Dear Sombath…from Shui Meng (33)

Letter to Sombath Somphone
On the occasion of the 4th Cycle of the UPR on Laos in Geneva
28 September 2025

My dearest Sombath,

I am writing you today to tell you that during the 4th Cycle of the UPR on the Lao PDR which took place in Geneva from 25-26 September, your enforced disappearance on December 15, 2012 (twelve years ago) in front of the police post in Vientiane, is still an issue of concern to many countries, human rights organizations, and civil society groups.

Concerned member states, human rights organizations, and civil society groups continued to condemn the inaction of the Lao Government to investigate your disappearance. They continued to urge the Lao authorities to act with accountability and transparency to resolve your case and to reveal the facts about your abduction.

Rights Watch (HRW) in its statement at the UPR, for example, expressed concerns about the Lao PDR’s dismissal of several proposed measures to conduct credible investigations into your enforced disappearance, and that of other unresolved cases. HRW continued to urge the Lao government to conduct a full and impartial investigation of your enforced disappearance and to disclose your fate, pointing out that your disappearance is emblematic of Laos’ broader impunity for rights violations committed against its critics.

Similarly, the International Federation for Human Rights (FIDH), condemned the Lao authorities’ protracted inaction in the investigation into your disappearance and urged it to reveal your fate and whereabouts. It further stated that “the government’s refusal to accept a recommendation to investigate the enforced disappearance of civil society leader Sombath Somphone is particularly disturbing.”

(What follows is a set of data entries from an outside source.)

/-! ### Group.raise -/

@[simp] theorem raise_st (g : Group) (x : BitVec 7) : (g.raise x).st = g.st := rfl
@[simp] theorem raise_team (g : Group) (x : BitVec 7) : (g.raise x).team = g.team := rfl
@[simp] theorem raise_gidx (g : Group) (x : BitVec 7) : (g.raise x).gidx = g.gidx := rfl
@[simp] theorem raise_width (g : Group) (x : BitVec 7) : (g.raise x).width = g.width := rfl
@[simp] theorem raise_spc (g : Group) (x : BitVec 7) : (g.raise x).spc = g.spc := rfl
@[simp] theorem raise_lpc (g : Group) (x : BitVec 7) : (g.raise x).lpc = g.lpc := rfl
@[simp] theorem raise_s (g : Group) (x : BitVec 7) : (g.raise x).s = g.s := rfl
@[simp] theorem raise_k (g : Group) (x : BitVec 7) : (g.raise x).k = g.k := rfl
@[simp] theorem raise_m (g : Group) (x : BitVec 7) : (g.raise x).m = g.m := rfl
@[simp] theorem raise_em (g : Group) (x : BitVec 7) : (g.raise x).em = g.em := rfl
@[simp] theorem raise_v (g : Group) (x : BitVec 7) : (g.raise x).v = g.v := rfl
@[simp] theorem raise_badV (g : Group) (x : BitVec 7) : (g.raise x).badV = g.badV := rfl
@[simp] theorem raise_cause (g : Group) (x : BitVec 7) : (g.raise x).cause = g.cause := rfl
@[simp] theorem raise_epcs (g : Group) (x : BitVec 7) : (g.raise x).epcs = g.epcs := rfl
@[simp] theorem raise_epcl (g : Group) (x : BitVec 7) : (g.raise x).epcl = g.epcl := rfl
@[simp] theorem raise_faultva (g : Group) (x : BitVec 7) : (g.raise x).faultva = g.faultva := rfl
@[simp] theorem raise_faultmask (g : Group) (x : BitVec 7) : (g.raise x).faultmask = g.faultmask := rfl
@[simp] theorem raise_faultprog (g : Group) (x : BitVec 7) : (g.raise x).faultprog = g.faultprog := rfl
@[simp] theorem raise_fmt (g : Group) (x : BitVec 7) : (g.raise x).fmt = g.fmt := rfl
@[simp] theorem raise_rngkey (g : Group) (x : BitVec 7) : (g.raise x).rngkey = g.rngkey := rfl
@[simp] theorem raise_slim (g : Group) (x : BitVec 7) : (g.raise x).slim = g.slim := rfl
@[simp] theorem raise_fmtS (g : Group) (x : BitVec 7) : (g.raise x).fmtS = g.fmtS := rfl
@[simp] theorem raise_rngkeyS (g : Group) (x : BitVec 7) : (g.raise x).rngkeyS = g.rngkeyS := rfl
@[simp] theorem raise_slimS (g : Group) (x : BitVec 7) : (g.raise x).slimS = g.slimS := rfl
@[simp] theorem raise_cls (g : Group) (x : BitVec 7) : (g.raise x).cls = g.cls := rfl
@[simp] theorem raise_auditclass (g : Group) (x : BitVec 7) : (g.raise x).auditclass = g.auditclass := rfl
@[simp] theorem raise_ctxid (g : Group) (x : BitVec 7) : (g.raise x).ctxid = g.ctxid := rfl
@[simp] theorem raise_lq (g : Group) (x : BitVec 7) : (g.raise x).lq = g.lq := rfl
@[simp] theorem raise_run (g : Group) (x : BitVec 7) : (g.raise x).run = g.run := rfl
@[simp] theorem raise_nextBlk (g : Group) (x : BitVec 7) : (g.raise x).nextBlk = g.nextBlk := rfl
@[simp] theorem raise_nextRegion (g : Group) (x : BitVec 7) : (g.raise x).nextRegion = g.nextRegion := rfl
@[simp] theorem raise_ret (g : Group) (x : BitVec 7) : (g.raise x).ret = g.ret := rfl
@[simp] theorem raise_rstack (g : Group) (x : BitVec 7) : (g.raise x).rstack = g.rstack := rfl
@[simp] theorem raise_windows (g : Group) (x : BitVec 7) : (g.raise x).windows = g.windows := rfl
@[simp] theorem raise_waitingWords (g : Group) (x : BitVec 7) : (g.raise x).waitingWords = g.waitingWords := rfl
@[simp] theorem raise_abandoned (g : Group) (x : BitVec 7) : (g.raise x).abandoned = g.abandoned := rfl
@[simp] theorem raise_shadow (g : Group) (x : BitVec 7) : (g.raise x).shadow = g.shadow := rfl
@[simp] theorem raise_inflight (g : Group) (x : BitVec 7) : (g.raise x).inflight = g.inflight := rfl
@[simp] theorem raise_assistRec (g : Group) (x : BitVec 7) : (g.raise x).assistRec = g.assistRec := rfl
@[simp] theorem raise_assists (g : Group) (x : BitVec 7) : (g.raise x).assists = g.assists := rfl
@[simp] theorem raise_sdraw (g : Group) (x : BitVec 7) : (g.raise x).sdraw = g.sdraw := rfl
@[simp] theorem raise_draw (g : Group) (x : BitVec 7) : (g.raise x).draw = g.draw := rfl
@[simp] theorem raise_nextTok (g : Group) (x : BitVec 7) : (g.raise x).nextTok = g.nextTok := rfl
@[simp] theorem raise_tokDone (g : Group) (x : BitVec 7) : (g.raise x).tokDone = g.tokDone := rfl
@[simp] theorem raise_nextBatch (g : Group) (x : BitVec 7) : (g.raise x).nextBatch = g.nextBatch := rfl
@[simp] theorem raise_tickets (g : Group) (x : BitVec 7) : (g.raise x).tickets = g.tickets := rfl
@[simp] theorem raise_nextTicket (g : Group) (x : BitVec 7) : (g.raise x).nextTicket = g.nextTicket := rfl
@[simp] theorem raise_baseRows (g : Group) (x : BitVec 7) : (g.raise x).baseRows = g.baseRows := rfl
@[simp] theorem raise_ext (g : Group) (x : BitVec 7) : (g.raise x).ext = g.ext := rfl
@[simp] theorem raise_extRows (g : Group) (x : BitVec 7) : (g.raise x).extRows = g.extRows := rfl
@[simp] theorem raise_rpf (g : Group) (x : BitVec 7) : (g.raise x).rpf = g.rpf := rfl
@[simp] theorem raise_age (g : Group) (x : BitVec 7) : (g.raise x).age = g.age := rfl
@[simp] theorem raise_lastIssue (g : Group) (x : BitVec 7) : (g.raise x).lastIssue = g.lastIssue := rfl
@[simp] theorem raise_starved (g : Group) (x : BitVec 7) : (g.raise x).starved = g.starved := rfl
@[simp] theorem raise_issued (g : Group) (x : BitVec 7) : (g.raise x).issued = g.issued := rfl
@[simp] theorem raise_deadline (g : Group) (x : BitVec 7) : (g.raise x).deadline = g.deadline := rfl
@[simp] theorem raise_barPhase (g : Group) (x : BitVec 7) : (g.raise x).barPhase = g.barPhase := rfl
@[simp] theorem raise_barWaits (g : Group) (x : BitVec 7) : (g.raise x).barWaits = g.barWaits := rfl
@[simp] theorem raise_sWait (g : Group) (x : BitVec 7) : (g.raise x).sWait = g.sWait := rfl
@[simp] theorem raise_lWait (g : Group) (x : BitVec 7) : (g.raise x).lWait = g.lWait := rfl
@[simp] theorem raise_exiting (g : Group) (x : BitVec 7) : (g.raise x).exiting = g.exiting := rfl
@[simp] theorem raise_stopped (g : Group) (x : BitVec 7) : (g.raise x).stopped = g.stopped := rfl
@[simp] theorem raise_nmPending (g : Group) (x : BitVec 7) : (g.raise x).nmPending = g.nmPending := rfl
@[simp] theorem raise_nmPoison (g : Group) (x : BitVec 7) : (g.raise x).nmPoison = g.nmPoison := rfl
@[simp] theorem raise_pageReq (g : Group) (x : BitVec 7) : (g.raise x).pageReq = g.pageReq := rfl
@[simp] theorem raise_stackSlot (g : Group) (x : BitVec 7) : (g.raise x).stackSlot = g.stackSlot := rfl
@[simp] theorem raise_fault (g : Group) (x : BitVec 7) : (g.raise x).fault = g.fault := rfl

/-! ### Group.tmiss -/

@[simp] theorem tmiss_st (g : Group) : (g.tmiss).st = g.st := rfl
@[simp] theorem tmiss_team (g : Group) : (g.tmiss).team = g.team := rfl
@[simp] theorem tmiss_gidx (g : Group) : (g.tmiss).gidx = g.gidx := rfl
@[simp] theorem tmiss_width (g : Group) : (g.tmiss).width = g.width := rfl
@[simp] theorem tmiss_spc (g : Group) : (g.tmiss).spc = g.spc := rfl
@[simp] theorem tmiss_lpc (g : Group) : (g.tmiss).lpc = g.lpc := rfl
@[simp] theorem tmiss_s (g : Group) : (g.tmiss).s = g.s := rfl
@[simp] theorem tmiss_k (g : Group) : (g.tmiss).k = g.k := rfl
@[simp] theorem tmiss_m (g : Group) : (g.tmiss).m = g.m := rfl
@[simp] theorem tmiss_em (g : Group) : (g.tmiss).em = g.em := rfl
@[simp] theorem tmiss_v (g : Group) : (g.tmiss).v = g.v := rfl
@[simp] theorem tmiss_badV (g : Group) : (g.tmiss).badV = g.badV := rfl
@[simp] theorem tmiss_cause (g : Group) : (g.tmiss).cause = g.cause := rfl
@[simp] theorem tmiss_epcs (g : Group) : (g.tmiss).epcs = g.epcs := rfl
@[simp] theorem tmiss_epcl (g : Group) : (g.tmiss).epcl = g.epcl := rfl
@[simp] theorem tmiss_faultva (g : Group) : (g.tmiss).faultva = g.faultva := rfl
@[simp] theorem tmiss_faultmask (g : Group) : (g.tmiss).faultmask = g.faultmask := rfl
@[simp] theorem tmiss_faultprog (g : Group) : (g.tmiss).faultprog = g.faultprog := rfl
@[simp] theorem tmiss_fmt (g : Group) : (g.tmiss).fmt = g.fmt := rfl
@[simp] theorem tmiss_rngkey (g : Group) : (g.tmiss).rngkey = g.rngkey := rfl
@[simp] theorem tmiss_slim (g : Group) : (g.tmiss).slim = g.slim := rfl
@[simp] theorem tmiss_fmtS (g : Group) : (g.tmiss).fmtS = g.fmtS := rfl
@[simp] theorem tmiss_rngkeyS (g : Group) : (g.tmiss).rngkeyS = g.rngkeyS := rfl
@[simp] theorem tmiss_slimS (g : Group) : (g.tmiss).slimS = g.slimS := rfl
@[simp] theorem tmiss_cls (g : Group) : (g.tmiss).cls = g.cls := rfl
@[simp] theorem tmiss_auditclass (g : Group) : (g.tmiss).auditclass = g.auditclass := rfl
@[simp] theorem tmiss_ctxid (g : Group) : (g.tmiss).ctxid = g.ctxid := rfl
@[simp] theorem tmiss_lq (g : Group) : (g.tmiss).lq = g.lq := rfl
@[simp] theorem tmiss_run (g : Group) : (g.tmiss).run = g.run := rfl
@[simp] theorem tmiss_nextBlk (g : Group) : (g.tmiss).nextBlk = g.nextBlk := rfl
@[simp] theorem tmiss_nextRegion (g : Group) : (g.tmiss).nextRegion = g.nextRegion := rfl
@[simp] theorem tmiss_ret (g : Group) : (g.tmiss).ret = g.ret := rfl
@[simp] theorem tmiss_rstack (g : Group) : (g.tmiss).rstack = g.rstack := rfl
@[simp] theorem tmiss_windows (g : Group) : (g.tmiss).windows = g.windows := rfl
@[simp] theorem tmiss_waitingWords (g : Group) : (g.tmiss).waitingWords = g.waitingWords := rfl
@[simp] theorem tmiss_abandoned (g : Group) : (g.tmiss).abandoned = g.abandoned := rfl
@[simp] theorem tmiss_shadow (g : Group) : (g.tmiss).shadow = g.shadow := rfl
@[simp] theorem tmiss_inflight (g : Group) : (g.tmiss).inflight = g.inflight := rfl
@[simp] theorem tmiss_assistRec (g : Group) : (g.tmiss).assistRec = g.assistRec := rfl
@[simp] theorem tmiss_assists (g : Group) : (g.tmiss).assists = g.assists := rfl
@[simp] theorem tmiss_sdraw (g : Group) : (g.tmiss).sdraw = g.sdraw := rfl
@[simp] theorem tmiss_draw (g : Group) : (g.tmiss).draw = g.draw := rfl
@[simp] theorem tmiss_nextTok (g : Group) : (g.tmiss).nextTok = g.nextTok := rfl
@[simp] theorem tmiss_tokDone (g : Group) : (g.tmiss).tokDone = g.tokDone := rfl
@[simp] theorem tmiss_nextBatch (g : Group) : (g.tmiss).nextBatch = g.nextBatch := rfl
@[simp] theorem tmiss_tickets (g : Group) : (g.tmiss).tickets = g.tickets := rfl
@[simp] theorem tmiss_nextTicket (g : Group) : (g.tmiss).nextTicket = g.nextTicket := rfl
@[simp] theorem tmiss_baseRows (g : Group) : (g.tmiss).baseRows = g.baseRows := rfl
@[simp] theorem tmiss_ext (g : Group) : (g.tmiss).ext = g.ext := rfl
@[simp] theorem tmiss_extRows (g : Group) : (g.tmiss).extRows = g.extRows := rfl
@[simp] theorem tmiss_rpf (g : Group) : (g.tmiss).rpf = g.rpf := rfl
@[simp] theorem tmiss_age (g : Group) : (g.tmiss).age = g.age := rfl
@[simp] theorem tmiss_lastIssue (g : Group) : (g.tmiss).lastIssue = g.lastIssue := rfl
@[simp] theorem tmiss_starved (g : Group) : (g.tmiss).starved = g.starved := rfl
@[simp] theorem tmiss_issued (g : Group) : (g.tmiss).issued = g.issued := rfl
@[simp] theorem tmiss_deadline (g : Group) : (g.tmiss).deadline = g.deadline := rfl
@[simp] theorem tmiss_barPhase (g : Group) : (g.tmiss).barPhase = g.barPhase := rfl
@[simp] theorem tmiss_barWaits (g : Group) : (g.tmiss).barWaits = g.barWaits := rfl
@[simp] theorem tmiss_sWait (g : Group) : (g.tmiss).sWait = g.sWait := rfl
@[simp] theorem tmiss_lWait (g : Group) : (g.tmiss).lWait = g.lWait := rfl
@[simp] theorem tmiss_exiting (g : Group) : (g.tmiss).exiting = g.exiting := rfl
@[simp] theorem tmiss_stopped (g : Group) : (g.tmiss).stopped = g.stopped := rfl
@[simp] theorem tmiss_nmPending (g : Group) : (g.tmiss).nmPending = g.nmPending := rfl
@[simp] theorem tmiss_nmPoison (g : Group) : (g.tmiss).nmPoison = g.nmPoison := rfl
@[simp] theorem tmiss_pageReq (g : Group) : (g.tmiss).pageReq = g.pageReq := rfl
@[simp] theorem tmiss_stackSlot (g : Group) : (g.tmiss).stackSlot = g.stackSlot := rfl
@[simp] theorem tmiss_fault (g : Group) : (g.tmiss).fault = g.fault := rfl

These statements of concern and expression of condemnation by international agencies are heartening to read because they show that the injustice and violation of your rights and dignity have not been forgotten, even with the passing of time. Such continued actions also give me some comfort that all governments are still held accountable to a set of internationally agreed human rights standards and practices, and their compliance or lack thereof will still be publicly judged on international platforms.

To the many organizations, concerned governments, and the UN Treaty bodies, I can only express my sincere gratitude to you for your persistent efforts to seek justice and truth for the victims of human rights abuses and violations, and for their family members who are ordinary people like myself and many other voiceless individuals. We ordinary citizens generally have no or little power to seek redress against such violations, and are left mostly to suffer in silence and hopelessness.

On my part, my dearest Sombath, I will never forget or give up my struggle to find you, and to find justice and truth for you and for our family.